So Argentines have all these weird little sayings that they use all the time to give you advice indirectly or say something very important about life... these "dichos" often don't translate correctly or make very much sense to us out-cultured people until someone fully describes exactly what the meaning is behind them... and even then, you're usually like, "where the fuck did they make that connection." But I guess it's cool, it's just the difference between cultures and the way people's minds have grown up working and all that jazz. So here's a cute little one from Tio Alberto:
'Gustos son gustos,' dijo la vieja y se sentió en un hormiguera, y estaba contenta.
Basically the phrase is something like our "You can't argue taste" saying, but literally translated, the phrase goes:
'Taste is taste,' said the old woman and she sat upon an anthill, and she was happy.
Hahahahaha yes. So even if you are an old Argentine lady who likes gettin her ass bit, or it very well may be that there's the allusion to gettin her ass pinched here (because the Cordobese love their naughty jokes), you just can't argue "gustos."

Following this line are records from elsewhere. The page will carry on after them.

/-- The first lap, from l on, whose start phase on a core has a hot-start slot left. -/
def restartLap (s : State) (core : Nat) : Nat → Nat → Nat
  | 0, l => l
  | f + 1, l => if Tbl.get 0 s.starter.slots (64 * (l - 1) + core) < od s 0x3002 1 then l else restartLap s core f (l + 1)

/-- A context starts from its restart template, in the start phase of the lap that begins or of a later one (R620, R621). -/
def restartCtx (r0 : StartRec) (s : State) : State :=
  let core := slotCore s (slotOfCtx r0.ctx)
  let l := restartLap s core 4096 s.grid.lap
  let r := { r0 with lap := l - 1 }
  let s1 := { s with starter := { s.starter with slots := Tbl.upd 0 s.starter.slots (64 * (l - 1) + core) (· + 1) } }
  let img := odBytes s1 (0x5000 + r.tmpl) 1
  let s2 := updCtx s1 r.ctx (fun c => applyTemplate img r { c with hdr := armedHeader c.hdr { r with lap := s.grid.lap }, relLap := 0, stolenLap := 0 })
  updCore s2 core (fun c => { c with starts := c.starts ++ [r] })

/-- The contexts that leave POISONED at a lap edge: FREE, and restarted in place where their pool has a restart template
(R74, R621). -/
def poisonedLeave (s : State) : State :=
  let ns := (s.ctxs.filter (fun e => e.2.hdr.state == .poisoned && decide (e.2.poisonLap < s.grid.lap))).map (·.1)
  ns.foldl (fun s n =>
    let r := if clusterOpen s (n / 2048) then restartRec s n else none
    let s1 := freeContext n s
    match r with | some r => restartCtx r s1 | none => s1) s

/-! ### What manifests of module firmware bring about -/

/-- A manifest that serves a cluster has been applied: its migrations or its restart. moved lists the convoys that it moved,
with their slots. -/
def firmwareApplied (m : Manifest) (moved : List (Nat × Nat × Slot)) (s : State) : State :=
  match m.ofCluster with
  | 0 => s
  | c + 1 =>
    let x := clusterOf s c
    if m.clears ≠ [] then
      restartOver c (m.restarts.foldl (fun s r => restartCtx r s)
        { s with adm := { s.adm with record := s.adm.record ++ moved } })
    else if x.state = 1 then
      let s1 := { s with adm := { s.adm with record := s.adm.record ++ moved } }
      drainStep c (if x.moves = [] ∧ servingCluster s1 c = [] then fire (16 * c + 9) s1 else s1)
    else if x.state = 3 then
      returnStep c { s with adm := { s.adm with record := s.adm.record.filter (fun r => !moved.any (fun v => v.1 == r.2.1)) } }
    else { s with adm := { s.adm with record := s.adm.record ++ moved } }

/-- A manifest that serves a cluster has been aborted: a drain goes back, a return is committed again, and a restart is placed
again (Table 17.14). -/
def firmwareAborted (m : Manifest) (s : State) : State :=
  match m.ofCluster with
  | 0 => s
  | c + 1 =>
    let x := clusterOf s c
    if x.state = 1 then
      let s1 := passEnds c (setCluster s c { x with moves := [], state := 3 })
      if servingCluster s1 c = [] then returnStep c s1 else s1
    else if x.state = 3 ∧ servingCluster s c = [] then returnStep c s
    else s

In return, I gave Tio Alberto an American gem, which is really just a phrase my dad says all the time, I have no idea where it's from or what it's talking about but it's friggin funny and weird too:
"I see," said the blind man to the deaf horse, pissing in the wind. "It's all coming back to me now."
But this one doesn't really translate to Spanish very well either, and it doesn't even really have a deeper meaning, it's just funny. So I failed at the culture exchange in this instance, and succeeded in confusing Tio Alberto into laughter instead. Hopefully it's a better day tomorrow.